В первые годы нашей харбинской жизни была еще жива няня Прасковья Андреевна Матвеева, уроженка Новгородской губернии, взятая в дом незадолго до моего появления на свет. Летом 1919 года в Омске я болела дифтеритом, мать сидела около меня, а няня, обливаясь слезами, обегала все аптеки города и чистым чудом достала сыворотку. Няня, впрочем, позже уверяла, что не сыворотка спасла меня, а образок Пантелеймона Целителя, который она тогда повесила мне на шею, и я долго его носила, где-то он теперь? Когда нас везли из Омска в сыпнотифозном вагоне, у няни, боявшейся заразиться, внезапно поднялась температура (бывает, говорят, нервный сыпной тиф), но, к счастью, у меня заболел живот, и няня забыла о себе... Она умерла от воспаления легких в темные декабрьские дни 1921 года... "Как мне жаль няню Пашу! - писала из Москвы моя бабушка в феврале 1922 года.- Как бы хотелось увидеть ее, как бы хотелось знать, что она отдохнула душой на родной стороне! Завтра помяну бедную Прасковью, умевшую любить до конца, завершившую своей смертью преданность своим питомицам. Сегодня у всенощной мне все вспоминалась она, с ее суетой, благочестием и такой теплой душой, да будет ей легка чужая, далекая земля! Горячо {62} молилась сегодня за вас, за наше будущее свидание, за спасение страждущей державы Российской так молится сейчас наша церковь. Я хожу в церковь Старого Пимена, что на Воротниках. Поют чудно, на манер Архангельских хоров, аккордами. Так хорошо постоять в церкви, под звуки знакомых песнопений, подумать обо всем былом, обо всех отсутствующих и о стольких отошедших. Сколько же, Господи, утрат за эти годы!"
Няня умерла, но налаженный ею уклад прежней русской жизни еще какое-то время по инерции продолжался. В Екатеринин день приглашался священник, служил на дому молебен и вместе с дьяконом оставался на пирог. Гости шли с полудня до вечера. В передней не хватало места для верхней одежды, ее сваливали на кровати в детской, где тихо сидели мы с Гулей,- за стол с гостями нас не допускали. Отец своим командирским баритоном вызывал нас здороваться с новоприбывшими и прощаться с уходящими. Нам говорили: "Как выросли!", "Вылитый папа!" или "Вылитая мама!" После чего отец командовал: "Марш в детскую!" Все это повторялось в первый день Пасхи, но без отца: он сам делал в этот день визиты и возвращался сильно навеселе.
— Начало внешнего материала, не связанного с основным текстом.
-- ==== Sys2Proof/Laws/Requests.lean ====
section
/-! SUPPORT. The form of an answered request: what its taking leaves alone, and the answer of a request whose taking is
quiet. -/

namespace Sys2Proof.Machine

open Sys2Proof.Safety

/-! ## What the links' own updates leave alone -/

@[simp] theorem State.onLink_session (s : State) (l : Link) (f : LinkState → LinkState) :
    (s.onLink l f).session = s.session := by cases l <;> rfl
@[simp] theorem State.onLink_seq (s : State) (l : Link) (f : LinkState → LinkState) :
    (s.onLink l f).seq = s.seq := by cases l <;> rfl
@[simp] theorem State.onLink_port (s : State) (l : Link) (f : LinkState → LinkState) :
    (s.onLink l f).port = s.port := by cases l <;> rfl
@[simp] theorem State.onLink_ring (s : State) (l : Link) (f : LinkState → LinkState) :
    (s.onLink l f).ring = s.ring := by cases l <;> rfl
@[simp] theorem State.onLink_guidance (s : State) (l : Link) (f : LinkState → LinkState) :
    (s.onLink l f).guidance = s.guidance := by cases l <;> rfl
@[simp] theorem State.onLink_darks (s : State) (l : Link) (f : LinkState → LinkState) :
    (s.onLink l f).darks = s.darks := by cases l <;> rfl
@[simp] theorem State.onLink_tileMap (s : State) (l : Link) (f : LinkState → LinkState) :
    (s.onLink l f).tileMap = s.tileMap := by cases l <;> rfl
@[simp] theorem State.onLink_engine (s : State) (l : Link) (f : LinkState → LinkState) :
    (s.onLink l f).engine = s.engine := by cases l <;> rfl
@[simp] theorem State.onLink_results (s : State) (l : Link) (f : LinkState → LinkState) :
    (s.onLink l f).results = s.results := by cases l <;> rfl
@[simp] theorem State.onLink_power (s : State) (l : Link) (f : LinkState → LinkState) :
    (s.onLink l f).power = s.power := by cases l <;> rfl
@[simp] theorem State.onLink_lines (s : State) (l : Link) (f : LinkState → LinkState) :
    (s.onLink l f).lines = s.lines := by cases l <;> rfl
@[simp] theorem State.onLink_dram (s : State) (l : Link) (f : LinkState → LinkState) :
    (s.onLink l f).dram = s.dram := by cases l <;> rfl
@[simp] theorem State.onLink_free (s : State) (l : Link) (f : LinkState → LinkState) :
    (s.onLink l f).free = s.free := by cases l <;> rfl
@[simp] theorem State.onLink_pending (s : State) (l : Link) (f : LinkState → LinkState) :
    (s.onLink l f).pending = s.pending := by cases l <;> rfl

/-- A link's items after their own update. -/
@[simp] theorem State.link_onLink (s : State) (l : Link) (f : LinkState → LinkState) :
    (s.onLink l f).link l = f (s.link l) := by
  cases l <;> rfl

/-- Two updates of one link are one. -/
theorem State.onLink_onLink (s : State) (l : Link) (f g : LinkState → LinkState) :
    (s.onLink l f).onLink l g = s.onLink l fun x => g (f x) := by
  cases l <;> rfl

@[simp] theorem taken_session (p : SelectPeriod) (s : State) : (taken p s).session = s.session := by simp [taken]
@[simp] theorem taken_seq (p : SelectPeriod) (s : State) : (taken p s).seq = s.seq := by simp [taken]
@[simp] theorem taken_port (p : SelectPeriod) (s : State) : (taken p s).port = s.port := by simp [taken]
@[simp] theorem taken_ring (p : SelectPeriod) (s : State) : (taken p s).ring = s.ring := by simp [taken]
@[simp] theorem taken_guidance (p : SelectPeriod) (s : State) : (taken p s).guidance = s.guidance := by simp [taken]
@[simp] theorem taken_darks (p : SelectPeriod) (s : State) : (taken p s).darks = s.darks := by simp [taken]
@[simp] theorem taken_tileMap (p : SelectPeriod) (s : State) : (taken p s).tileMap = s.tileMap := by simp [taken]
@[simp] theorem taken_engine (p : SelectPeriod) (s : State) : (taken p s).engine = s.engine := by simp [taken]
@[simp] theorem taken_results (p : SelectPeriod) (s : State) : (taken p s).results = s.results := by simp [taken]
@[simp] theorem taken_power (p : SelectPeriod) (s : State) : (taken p s).power = s.power := by simp [taken]
@[simp] theorem taken_lines (p : SelectPeriod) (s : State) : (taken p s).lines = s.lines := by simp [taken]
@[simp] theorem taken_dram (p : SelectPeriod) (s : State) : (taken p s).dram = s.dram := by simp [taken]
@[simp] theorem taken_free (p : SelectPeriod) (s : State) : (taken p s).free = s.free := by simp [taken]
@[simp] theorem taken_pending (p : SelectPeriod) (s : State) : (taken p s).pending = s.pending := by simp [taken]

@[simp] theorem answered_session (p : SelectPeriod) (code : Byte) (o : ReqOutcome) (fs : List Nat) (d : List Byte)
    (s : State) : (answered p code o fs d s).session = s.session := by simp [answered]
@[simp] theorem answered_seq (p : SelectPeriod) (code : Byte) (o : ReqOutcome) (fs : List Nat) (d : List Byte)
    (s : State) : (answered p code o fs d s).seq = s.seq := by simp [answered]
@[simp] theorem answered_port (p : SelectPeriod) (code : Byte) (o : ReqOutcome) (fs : List Nat) (d : List Byte)
    (s : State) : (answered p code o fs d s).port = s.port := by simp [answered]
@[simp] theorem answered_ring (p : SelectPeriod) (code : Byte) (o : ReqOutcome) (fs : List Nat) (d : List Byte)
    (s : State) : (answered p code o fs d s).ring = s.ring := by simp [answered]
@[simp] theorem answered_guidance (p : SelectPeriod) (code : Byte) (o : ReqOutcome) (fs : List Nat) (d : List Byte)
    (s : State) : (answered p code o fs d s).guidance = s.guidance := by simp [answered]
@[simp] theorem answered_darks (p : SelectPeriod) (code : Byte) (o : ReqOutcome) (fs : List Nat) (d : List Byte)
    (s : State) : (answered p code o fs d s).darks = s.darks := by simp [answered]
@[simp] theorem answered_tileMap (p : SelectPeriod) (code : Byte) (o : ReqOutcome) (fs : List Nat) (d : List Byte)
    (s : State) : (answered p code o fs d s).tileMap = s.tileMap := by simp [answered]
@[simp] theorem answered_engine (p : SelectPeriod) (code : Byte) (o : ReqOutcome) (fs : List Nat) (d : List Byte)
    (s : State) : (answered p code o fs d s).engine = s.engine := by simp [answered]
@[simp] theorem answered_results (p : SelectPeriod) (code : Byte) (o : ReqOutcome) (fs : List Nat) (d : List Byte)
    (s : State) : (answered p code o fs d s).results = s.results := by simp [answered]
@[simp] theorem answered_power (p : SelectPeriod) (code : Byte) (o : ReqOutcome) (fs : List Nat) (d : List Byte)
    (s : State) : (answered p code o fs d s).power = s.power := by simp [answered]
@[simp] theorem answered_lines (p : SelectPeriod) (code : Byte) (o : ReqOutcome) (fs : List Nat) (d : List Byte)
    (s : State) : (answered p code o fs d s).lines = s.lines := by simp [answered]
@[simp] theorem answered_dram (p : SelectPeriod) (code : Byte) (o : ReqOutcome) (fs : List Nat) (d : List Byte)
    (s : State) : (answered p code o fs d s).dram = s.dram := by simp [answered]
@[simp] theorem answered_free (p : SelectPeriod) (code : Byte) (o : ReqOutcome) (fs : List Nat) (d : List Byte)
    (s : State) : (answered p code o fs d s).free = s.free := by simp [answered]
@[simp] theorem answered_pending (p : SelectPeriod) (code : Byte) (o : ReqOutcome) (fs : List Nat) (d : List Byte)
    (s : State) : (answered p code o fs d s).pending = s.pending := by simp [answered]

@[simp] theorem respond_session (code : Byte) (p : SelectPeriod) (a : Answer) :
    (respond code p a).session = a.state.session := by simp [respond]
@[simp] theorem respond_seq (code : Byte) (p : SelectPeriod) (a : Answer) :
    (respond code p a).seq = a.state.seq := by simp [respond]
@[simp] theorem respond_port (code : Byte) (p : SelectPeriod) (a : Answer) :
    (respond code p a).port = a.state.port := by simp [respond]
@[simp] theorem respond_ring (code : Byte) (p : SelectPeriod) (a : Answer) :
    (respond code p a).ring = a.state.ring := by simp [respond]
@[simp] theorem respond_guidance (code : Byte) (p : SelectPeriod) (a : Answer) :
    (respond code p a).guidance = a.state.guidance := by simp [respond]
@[simp] theorem respond_darks (code : Byte) (p : SelectPeriod) (a : Answer) :
    (respond code p a).darks = a.state.darks := by simp [respond]
@[simp] theorem respond_tileMap (code : Byte) (p : SelectPeriod) (a : Answer) :
    (respond code p a).tileMap = a.state.tileMap := by simp [respond]
@[simp] theorem respond_engine (code : Byte) (p : SelectPeriod) (a : Answer) :
    (respond code p a).engine = a.state.engine := by simp [respond]
@[simp] theorem respond_results (code : Byte) (p : SelectPeriod) (a : Answer) :
    (respond code p a).results = a.state.results := by simp [respond]
@[simp] theorem respond_power (code : Byte) (p : SelectPeriod) (a : Answer) :
    (respond code p a).power = a.state.power := by simp [respond]
@[simp] theorem respond_lines (code : Byte) (p : SelectPeriod) (a : Answer) :
    (respond code p a).lines = a.state.lines := by simp [respond]
@[simp] theorem respond_dram (code : Byte) (p : SelectPeriod) (a : Answer) :
    (respond code p a).dram = a.state.dram := by simp [respond]
@[simp] theorem respond_free (code : Byte) (p : SelectPeriod) (a : Answer) :
    (respond code p a).free = a.state.free := by simp [respond]
@[simp] theorem respond_pending (code : Byte) (p : SelectPeriod) (a : Answer) :
    (respond code p a).pending = a.state.pending := by simp [respond]

/-! ## Answers -/

/-- A quiet taking discards the pending response and sends idle bytes, and nothing else (R154, R155). -/
theorem takeRequest_quiet {p : SelectPeriod} {s : State} (wakes : Bool) (h : QuietTaking p s) :
    takeRequest p wakes s = taken p s := by
  obtain ⟨h1, h2⟩ := h
  cases hl : p.link <;> cases wakes <;> simp [takeRequest, taken, hl, standbyWake, h1, giveUpWaiting]
  all_goals simp [h2 hl]

/-- The answer of a request whose taking is quiet and whose bytes suffice for its layout. -/
theorem answerWaking_quiet {p : SelectPeriod} {s : State} (wakes : Bool) (code : Byte) {need : Nat}
    (judge : State → Answer) (h : QuietTaking p s) (hb : need ≤ byteCount p) :
    answerWaking wakes code p need judge s = respond code p (judge (taken p s)) := by
  have : ¬byteCount p < need := by omega
  simp [answerWaking, takeRequest_quiet wakes h, this]

/-- The answer of a request too short for its layout (R154). -/
theorem answerWaking_short {p : SelectPeriod} {s : State} (wakes : Bool) (code : Byte) {need : Nat}
    (judge : State → Answer) (h : QuietTaking p s) (hb : byteCount p < need) :
    answerWaking wakes code p need judge s = answered p code .refusedRange [lengthField] [] s := by
  cases hl : p.link <;>
    simp [answerWaking, takeRequest_quiet wakes h, hb, refusedRange, respond, answered, taken, hl, State.onLink,
      State.onPLink, State.onSLink]

/-- A request on the P-link is quiet outside STANDBY. -/
theorem quietTaking_pLink {p : SelectPeriod} {s : State} (hp : p.link = .p) (h : s.power.state ≠ .standby) :
    QuietTaking p s :=
  ⟨h, by simp [hp]⟩

/-- An answer that changes nothing is the request answered with the state as it was. -/
theorem respond_taken (code : Byte) (p : SelectPeriod) (o : ReqOutcome) (fs : List Nat) (d : List Byte) (s : State) :
    respond code p ⟨taken p s, o, fs, d, none⟩ = answered p code o fs d s := by
  cases hl : p.link <;> simp [respond, answered, taken, hl, State.onLink, State.onPLink, State.onSLink]

end Sys2Proof.Machine
end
У стола, уставленного куличами, пасхами (сырыми и вареными), крашеными яйцами, разноцветными, окружавшими окорок, бутылками, мать принимала визитеров. На Рождество была елка. В Великий пост - постились и говели. После смерти няни у нас были часто сменяющиеся кухарки. С каждым годом жить становилось труднее, но от молебнов на дому, пирогов, пасхальных столов, гостей, а также литераторов, закусывающих, выпивающих и стихи читающих, мать не могла отказаться долго. Эта жизнь надломилась в конце двадцатых годов, после ухода отца.
Начались переезды, причем каждая следующая квартира была хуже предыдущей.
Запись из дневника матери от августа 1932 года:
"3ахотелось вдруг подвести какие-то итоги. Почему мы с девочками очутились здесь, на окраине города, в деревянном домике без всяких удобств? Предыдущая наша квартира из трех крошечных комнат стоила 35 йен, а йена котировалась больше трех долларов. Вот и приходилось мне целый день летать по городу. В 7.30 утра я выходила из дому, мчалась к Лю Цзе-жунь, получая там за урок с детьми 40 д., что было в прошлую зиму {63} не более 12-15 йен. Проводила я там полтора часа и много времени теряла на поездку, ожидая трамвая и промерзая на холодном ветру. Три раза в неделю летала на Пристань на урок к Б., давала также уроки в Коммерческом училище. Мчалась домой, наскоро обедала, затем давала еще два урока на дому учеников, после чего лекции в Ориентальном институте. Были и еще уроки втиснуты. Минуты свободной не оставалось. Если удавалось достать в газетах переводы - делала их ночью. А денег все равно не хватало..."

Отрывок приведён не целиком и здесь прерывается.